(Saved data entries)
----
-- ==== Sys2Proof/Decode.lean ====
section
/-! DEFINITION. The decoder of bundles and slots (R60 to R82) and, after it, the encoder of single instructions: the opcode maps,
formats and field codes of chapter 03. Decoding a slot reads its fields by the opcode map and accepts the instruction only when
its own encoding is the word that was read, so every bit the format requires to be zero is zero and no reserved code passes, and
only when it is well formed. -/

namespace Sys2Proof

/-! ## Field codes (R69, R70, R79) -/

/-- Field of `n` bits from bit `lo` of a slot word. -/
def fld (w : SlotWord) (lo n : Nat) : BitVec n := w.extractLsb' lo n

/-- A flag as one bit. -/
def bit (b : Bool) : BitVec 1 := if b then 1 else 0

/-- TY (R69). -/
def Ty.code : Ty → BitVec 4
  | .f64 => 0 | .f32 => 1 | .bf16 => 2 | .f16 => 3 | .e4m3 => 4 | .e5m2 => 5 | .i8 => 6 | .i16 => 7
  | .i32 => 8 | .i64 => 9 | .n8 => 10 | .n16 => 11 | .n32 => 12 | .n64 => 13

/-- The type of a code; a reserved code reads as any type, and the encoding check refuses it. -/
def Ty.ofCode (c : BitVec 4) : Ty :=
  match c.toNat with
  | 1 => .f32 | 2 => .bf16 | 3 => .f16 | 4 => .e4m3 | 5 => .e5m2 | 6 => .i8 | 7 => .i16 | 8 => .i32 | 9 => .i64
  | 10 => .n8 | 11 => .n16 | 12 => .n32 | 13 => .n64 | _ => .f64

/-- BK (R69). -/
def Bk.code : Bk → BitVec 4
  | .bx3 => 0 | .bx5 => 1 | .bx8 => 2 | .mxE4m3 => 3 | .mxE5m2 => 4

/-- The block format of a code. -/
def Bk.ofCode (c : BitVec 4) : Bk :=
  match c.toNat with
  | 1 => .bx5 | 2 => .bx8 | 3 => .mxE4m3 | 4 => .mxE5m2 | _ => .bx3

/-- cc of CMP (R70). -/
def Cc.code : Cc → BitVec 4
  | .eq => 0 | .ne => 1 | .lt => 2 | .ge => 3 | .ltn => 4 | .gen => 5 | .le => 6 | .gt => 7 | .len => 8 | .gtn => 9

/-- The condition of a code. -/
def Cc.ofCode (c : BitVec 4) : Cc :=
  match c.toNat with
  | 1 => .ne | 2 => .lt | 3 => .ge | 4 => .ltn | 5 => .gen | 6 => .le | 7 => .gt | 8 => .len | 9 => .gtn | _ => .eq

/-- cc of VCMP (R70). -/
def VCc.code : VCc → BitVec 3
  | .eq => 0 | .ne => 1 | .lt => 2 | .le => 3 | .gt => 4 | .ge => 5 | .un => 6 | .or => 7

/-- The condition of a code. -/
def VCc.ofCode (c : BitVec 3) : VCc :=
  match c.toNat with
  | 1 => .ne | 2 => .lt | 3 => .le | 4 => .gt | 5 => .ge | 6 => .un | 7 => .or | _ => .eq

/-- T of BRP (R70). -/
def BrTest.code : BrTest → BitVec 2
  | .b0 => 0 | .any => 1 | .all => 2 | .none => 3

/-- The test of a code. -/
def BrTest.ofCode (c : BitVec 2) : BrTest :=
  match c.toNat with
  | 1 => .any | 2 => .all | 3 => .none | _ => .b0

/-- RM (R70). -/
def Rm.code : Rm → BitVec 3
  | .fmt => 0 | .rne => 1 | .rtz => 2 | .rdn => 3 | .rup => 4

/-- The rounding field of a code. -/
def Rm.ofCode (c : BitVec 3) : Rm :=
  match c.toNat with
  | 1 => .rne | 2 => .rtz | 3 => .rdn | 4 => .rup | _ => .fmt

/-- SZ (R70). -/
def Sz.code : Sz → BitVec 2
  | .b1 => 0 | .b2 => 1 | .b4 => 2 | .b8 => 3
----
What to do => List all lines above in which the string "ofCode" appears.

Output for this exercise =>
def Ty.ofCode (c : BitVec 4) : Ty :=
def Bk.ofCode (c : BitVec 4) : Bk :=
def Cc.ofCode (c : BitVec 4) : Cc :=
def VCc.ofCode (c : BitVec 3) : VCc :=
def BrTest.ofCode (c : BitVec 2) : BrTest :=
def Rm.ofCode (c : BitVec 3) : Rm :=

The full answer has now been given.